↓
-- ==== Sys2Proof/Machine/Crc.lean ====
section
/-! DEFINITION. The cyclic redundancy checks of the spec over byte lists, and the little-endian packing of words and numbers. -/

namespace Sys2Proof.Machine

/-- One shift of the reflected CRC-32 (R188). -/
def crc32Bit (c : Word) : Word := if c.getLsbD 0 then (c >>> 1) ^^^ 0xEDB88320#32 else c >>> 1

/-- The CRC-32 register after one byte. -/
def crc32Byte (c : Word) (b : Nat) : Word :=
  crc32Bit (crc32Bit (crc32Bit (crc32Bit (crc32Bit (crc32Bit (crc32Bit (crc32Bit (c ^^^ w32 (b % 256)))))))))

/-- CRC-32 of R188: polynomial 0x04C1_1DB7 reflected, initial value and final XOR 0xFFFF_FFFF. -/
def crc32 (bs : List Nat) : Word := (bs.foldl crc32Byte 0xFFFFFFFF#32) ^^^ 0xFFFFFFFF#32

/-- One shift of the CRC-16 register (R50, R183). -/
def crc16Bit (c : Nat) : Nat := if c ≥ 2 ^ 15 then (c * 2 % 2 ^ 16) ^^^ 0x1021 else c * 2

/-- The CRC-16 register after one byte. -/
def crc16Byte (c b : Nat) : Nat :=
  crc16Bit (crc16Bit (crc16Bit (crc16Bit (crc16Bit (crc16Bit (crc16Bit (crc16Bit (c ^^^ (b % 256 * 256)))))))))

/-- CRC-16: polynomial 0x1021, initial value 0xFFFF, no reflection, no final XOR. -/
def crc16 (bs : List Nat) : Nat := bs.foldl crc16Byte 0xFFFF

/-- `n` bytes of a number, least significant first. -/
def leBytes : Nat → Nat → List Nat
  | 0, _ => []
  | n + 1, x => x % 256 :: leBytes n (x / 256)

/-- Bytes of a two's-complement number, little-endian. -/
def leInt (n : Nat) (i : Int) : List Nat := leBytes n (i % ((256 ^ n : Nat) : Int)).toNat

/-- `n` bytes of a number, most significant first. -/
def beBytes (n x : Nat) : List Nat := (leBytes n x).reverse

/-- The number of a byte list, least significant first. -/
def leNat : List Nat → Nat
  | [] => 0
  | b :: r => b % 256 + 256 * leNat r

/-- The number of a byte list, most significant first. -/
def beNat (bs : List Nat) : Nat := leNat bs.reverse

/-- The `n`-byte little-endian number at an offset of a byte list. -/
def leAt (bs : List Nat) (off n : Nat) : Nat := leNat ((bs.drop off).take n)

/-- The `n`-byte big-endian number at an offset of a byte list. -/
def beAt (bs : List Nat) (off n : Nat) : Nat := beNat ((bs.drop off).take n)

/-- The `n`-byte little-endian two's-complement number at an offset. -/
def leIntAt (bs : List Nat) (off n : Nat) : Int := (BitVec.ofNat (8 * n) (leAt bs off n)).toInt

/-- The bytes of a word, least significant first. -/
def wordBytes (w : Word) : List Nat := leBytes 4 w.toNat

/-- Replace bytes at an offset. -/
def putBytes (bs : List Nat) (off : Nat) (new : List Nat) : List Nat :=
  bs.take off ++ new ++ bs.drop (off + new.length)

end Sys2Proof.Machine
end

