-- ==== Sys2Proof/Syntax.lean ====
section
/-! DEFINITION. The commands of the block: one constructor per row of spec/opcode_table.json, with its operands, and the types of
the operands: masters, radios, received frames. -/

namespace Sys2Proof

/-- The masters of one module (R12). -/
inductive LocalMid where
  /-- Application cores A0 to A3, MID 0x01 to 0x04. -/
  | core (i : Fin 4)
  /-- Safety core, MID 0x08. -/
  | safety
  /-- Link core, MID 0x09. -/
  | link
  /-- Pipeline sequencer, MID 0x0A. -/
  | pipe
  /-- Control engine, MID 0x0B. -/
  | ctl
  /-- DMA channels, MID 0x10 to 0x1F. -/
  | dma (i : Fin 16)
  /-- Causeway mirror agent, MID 0x20. -/
  | causeway
  /-- Loader, MID 0x30. -/
  | loader
  /-- Debug, MID 0x3E. -/
  | debug
  deriving DecidableEq, Repr

/-- A master identity (R12): one of this module's masters, or the same master in the partner module. -/
inductive Mid where
  | own (m : LocalMid)
  | partner (m : LocalMid)
  deriving DecidableEq, Repr

/-- The local MID value of a master (R12). -/
def LocalMid.code : LocalMid → Nat
  | .core i => 1 + i.val
  | .safety => 0x08
  | .link => 0x09
  | .pipe => 0x0A
  | .ctl => 0x0B
  | .dma i => 0x10 + i.val
  | .causeway => 0x20
  | .loader => 0x30
  | .debug => 0x3E

/-- The MID value a bus access carries (R12). -/
def Mid.code : Mid → Nat
  | .own m => m.code
  | .partner m => 0x40 + m.code

/-- What a bus access that has no row of its own does: a write (R5), a read, or an instruction fetch, which counts as a read (R262; log entry 108). -/
inductive BusOp where
  | write | read | fetch
  deriving DecidableEq, Repr

/-- The form of a bus access: how many bytes it has (R379) and what it does. -/
structure Access where
  size : Nat
  op   : BusOp := .write
  deriving DecidableEq, Repr

/-- The body of an UPLINK or RETRY_UP (R61); a BACKFILL carries one too (R63). -/
structure UplinkBody where
  /-- The 16 cell voltages, cell 0 first. -/
  v : List Nat := []
  /-- The 4 temperatures. -/
  t : List Int := []
  tdie : Int := 0
  ov : Nat := 0
  uv : Nat := 0
  tflag : Nat := 0
  nstat : Nat := 0
  sampleErr : Int := 0
  balOn : Nat := 0
  stat : Nat := 0
  cmdEcho : Nat := 0
  deriving DecidableEq, Repr

/-- A FREEZE entry of a command frame (R65): ID, the low 32 bits of the cycle, J, and MAP. -/
structure FreezeEntry where
  id    : Nat
  cycle : Nat
  j     : Nat
  map   : Nat
  deriving DecidableEq, Repr

/-- The command slot of a radio. A radio that listens hears what the partner sends in the superframe: whether a valid beacon (R15, R239), and of a valid
command frame its CMDSEQ and its FREEZE entries (R117; log entry 104). -/
structure CmdSlot where
  radio  : Fin 2
  beacon : Bool := false
  frame  : Option (Nat × List FreezeEntry) := none
  deriving DecidableEq, Repr

/-- What a radio sees of a received frame besides its body: the header fields that R51 checks and the verdicts of the CRC and of the MIC (log entry 8). -/
structure RxInfo where
  slot  : Nat
  crcOk : Bool
  micOk : Bool
  /-- HDR.SRC. -/
  src   : Nat
  /-- HDR.CYC8. -/
  cyc8  : Nat
  /-- HDR.EP. -/
  ep    : Bool
  /-- Received level, dBm. -/
  rssi  : Int
  deriving DecidableEq, Repr


/-- The cause at which a formation step ends (R189, FRM_STAT.END). -/
inductive StepCause where
  | vcLim | iEnd | tMax | qMax
  deriving DecidableEq, Repr

/-- How a Causeway frame arrived (R229): its lane, whether its CRC-32 matched, and its SEQ. -/
structure CswRx where
  lane : Fin 2 := 0
  crcOk : Bool := true
  seq : Nat := 0
  deriving DecidableEq, Repr

/-- What a Causeway frame carries, and how it arrived. -/
structure Csw (α : Type) where
  body : α
  rx   : CswRx := {}
  deriving DecidableEq, Repr

/-- The control state of R231, as a CONTROL frame carries it. -/
structure CtlFrame where
  rx : CswRx := {}
  /-- The frame's CRC-32 matched. -/
  crcOk : Bool := true
  handover : Bool := false
  stopping : Bool := false
  stopTarget : Nat := 0
  leaving : Bool := false
  state : Nat := 0
  path : Bool := false
  zeroDwell : Bool := false
  dither : Bool := false
  oscDerate : Bool := false
  oscStop : Bool := false
  srcB : Bool := false
  kind : Nat := 1
  fromFrm : Bool := false
  charge : Bool := false
  kReq : Nat := 0
  steps : Nat := 0
  odo : Word := 0
  cycle : Nat := 0
  curI : Word := 0
  curD : Word := 0
  curY : Word := 0
  volI : Word := 0
  volD : Word := 0
  volY : Word := 0
  pwrI : Word := 0
  pwrD : Word := 0
  pwrY : Word := 0
  ramp : Word := 0
  b10Chg : Nat := 0
  b2Chg : Nat := 0
  b10Dis : Nat := 0
  b2Dis : Nat := 0
  dwellLeft : Nat := 0
  ditherLeft : Nat := 0
  spValue : Int := 0
  spLimit : Int := 0
  frmHandle : Word := 0
  frmStep : Nat := 0
  frmState : Nat := 0
  frmLoop : Nat := 0
  frmTime : Nat := 0
  frmCharge : Int := 0
  fixCur : Int := 0
  fixVol : Int := 0
  fixPwr : Int := 0
  ref : Int := 0
  tko : Nat := 0
  stopTimer : Nat := 0
  deriving DecidableEq, Repr

/-- The pair state of R230, as a HEARTBEAT carries it. -/
structure Heartbeat where
  rx : CswRx := {}
  role : Nat := 0
  mode : Nat := 0
  stopping : Bool := false
  stopTarget : Nat := 0
  tko : Nat := 0
  slotB : Bool := false
  leaving : Bool := false
  handover : Bool := false
  xtripOut : Bool := false
  xtripIn : Bool := false
  health : Word := 0
  score : Nat := 0
  kReq : Nat := 0
  path : Nat := 0
  psetDigest : Word := 0
  image : Word := 0
  cfgTag : Word := 0
  stageDigest : Word := 0
  present : Nat := 0
  cycle : Nat := 0
  odo : Word := 0
  gauCycle : Nat := 0
  gauAngle : Nat := 0
  ptSec : Nat := 0
  ptNs : Nat := 0
  epoch : Nat := 0
  /-- The partner's armed activation time, s, 0 if none: R353 shows it in PARTNER_ACT, and the spec lays out no field for it. -/
  act : Nat := 0
  /-- K_NET as the partner keeps it: R52 and R230 mirror it, and the spec lays out no field for it. -/
  knet : Option Nat := none
  deriving DecidableEq, Repr

/-- A NODE_STATE frame (R230). -/
structure NodeState where
  rx : CswRx := {}
  joined : Nat := 0
  planVer : Nat := 0
  /-- For each node index: lane and radio. -/
  nodes : List (Nat × Nat) := []
  deriving DecidableEq, Repr

/-- One cell of a snapshot (R232): its SOC_F, and the core state and Fuse extension as words. -/
structure SnapCell where
  cell : Nat
  /-- The 32 words of the core state (R138). -/
  core : List Word
  /-- The Fuse extension (R147): ANCHOR_PT, SOC_ANCHOR, Q_ANCHOR, conflict count, LOW_CONF span, CAP_RUN_VALID, VAR_ANCHOR. -/
  anchorPt : Nat
  socAnchor : Word
  qAnchor : Word
  conflictN : Nat
  lowSpan : Nat
  runValid : Bool
  varAnchor : Word
  deriving DecidableEq, Repr

/-- A received snapshot (R232). -/
structure Snapshot where
  /-- Every segment arrived and passed its CRC. -/
  complete : Bool
  /-- The segments that passed their CRC, and those of each lane that did not. -/
  segs : Nat := 0
  bad0 : Nat := 0
  bad1 : Nat := 0
  pubSeq : Nat
  cycle : Nat
  rep : Word
  raw : Word
  pfDis : Word
  pfChg : Word
  taperHi : Word
  taperLo : Word
  cells : List SnapCell
  deriving DecidableEq, Repr

/-- A finding of a switch off-pulse test (R209, R210). -/
inductive SwFinding where
  | pass | failedClosed | failedOpen
  deriving DecidableEq, Repr

/-- A switch off-pulse test: what it found, and whether the guardrail cut the pulse (R209). -/
structure SwTest where
  finding : SwFinding
  cut     : Bool := false
  deriving DecidableEq, Repr

/-- How a switch read back outside a test (R210, R368). -/
inductive ReadbackFault where
  /-- On while commanded off. -/
  | stuckOn
  /-- Off while commanded on. -/
  | stuckOff
  /-- It turned itself off on overcurrent. -/
  | overcurrent
  deriving DecidableEq, Repr

/-- A level of a line that may also toggle (R202). -/
inductive LineLevel where
  | low | high
  deriving DecidableEq, Repr


/-- A CAN error as PSR codes it (R283, PSR): 1 stuff, 2 form, 3 ack, 4 bit 1, 5 bit 0, 6 CRC. -/
inductive CanError where
  | stuff | form | ack | bit1 | bit0 | crc
  deriving DecidableEq, Repr

/-- The way a transmit attempt ends (R279 to R284). -/
inductive CanEnd where
  | sent
  | arbLost
  /-- An error, in the data phase or not; `dlcOrData` says that it fell in the DLC field or in the data field (R282), and `steps`
  how many times ISO 11898-1 raises TEC by 8 for it: not at all, once, or again for its error flag. -/
  | error (kind : CanError) (dataPhase dlcOrData : Bool) (steps : Nat)
  deriving DecidableEq, Repr

/-- A fault met while receiving (R268, R283). -/
inductive CanRxFault where
  /-- An error; `rise` is what ISO 11898-1 adds to REC for it and its error flag: 1, and 8 as often as it says. -/
  | error (kind : CanError) (dataPhase : Bool) (rise : Nat)
  /-- A recessive res bit after FDF (R268). -/
  | resBit
  deriving DecidableEq, Repr

/-- The clear part of a Dispatch message and how it reached DSP (R301): the verdict of the GCM tag under the key
named by KEY_ID (log entry 8). -/
structure DspHdr where
  ver : Nat
  typ : Nat
  keyId : Nat
  sender : Nat
  counter : Nat
  tagOk : Bool
  deriving DecidableEq, Repr

/-- An entry of a SETPOINT body (R304). -/
structure SpEntry where
  stringId : Nat
  spId : Nat
  kind : Nat
  flags : Nat
  value : Int
  limit : Int
  actCycle : Nat
  actAngle : Nat
  deriving DecidableEq, Repr

/-- A TIMEBASE body (R308). -/
structure TimebaseBody where
  origin : Nat
  bias : Int
  biasNext : Int
  biasAt : Nat
  deriving DecidableEq, Repr

/-- What asks for a MODULE reset (R341): RST_CMD by a master, the loader after an overwrite, the debug port. -/
inductive ModuleSrc where
  | cmd (mid : Mid)
  | loader
  | debug
  deriving DecidableEq, Repr

/-- An ECC error (R347): whether in SRAM, the master that reads, and whether it could be corrected. -/
structure EccError where
  sram      : Bool
  reader    : Mid
  corrected : Bool := false
  deriving DecidableEq, Repr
↑
__Work to be completed__
Begin with the line above that has "it does. -/" and continue through the line that has "structure FreezeEntry where", setting each one down exactly. Stop there.

__Your solution__
/-- The form of a bus access: how many bytes it has (R379) and what it does. -/
structure Access where
  size : Nat
  op   : BusOp := .write
  deriving DecidableEq, Repr

/-- The body of an UPLINK or RETRY_UP (R61); a BACKFILL carries one too (R63). -/
structure UplinkBody where
  /-- The 16 cell voltages, cell 0 first. -/
  v : List Nat := []
  /-- The 4 temperatures. -/
  t : List Int := []
  tdie : Int := 0
  ov : Nat := 0
  uv : Nat := 0
  tflag : Nat := 0
  nstat : Nat := 0
  sampleErr : Int := 0
  balOn : Nat := 0
  stat : Nat := 0
  cmdEcho : Nat := 0
  deriving DecidableEq, Repr

/-- A FREEZE entry of a command frame (R65): ID, the low 32 bits of the cycle, J, and MAP. -/
structure FreezeEntry where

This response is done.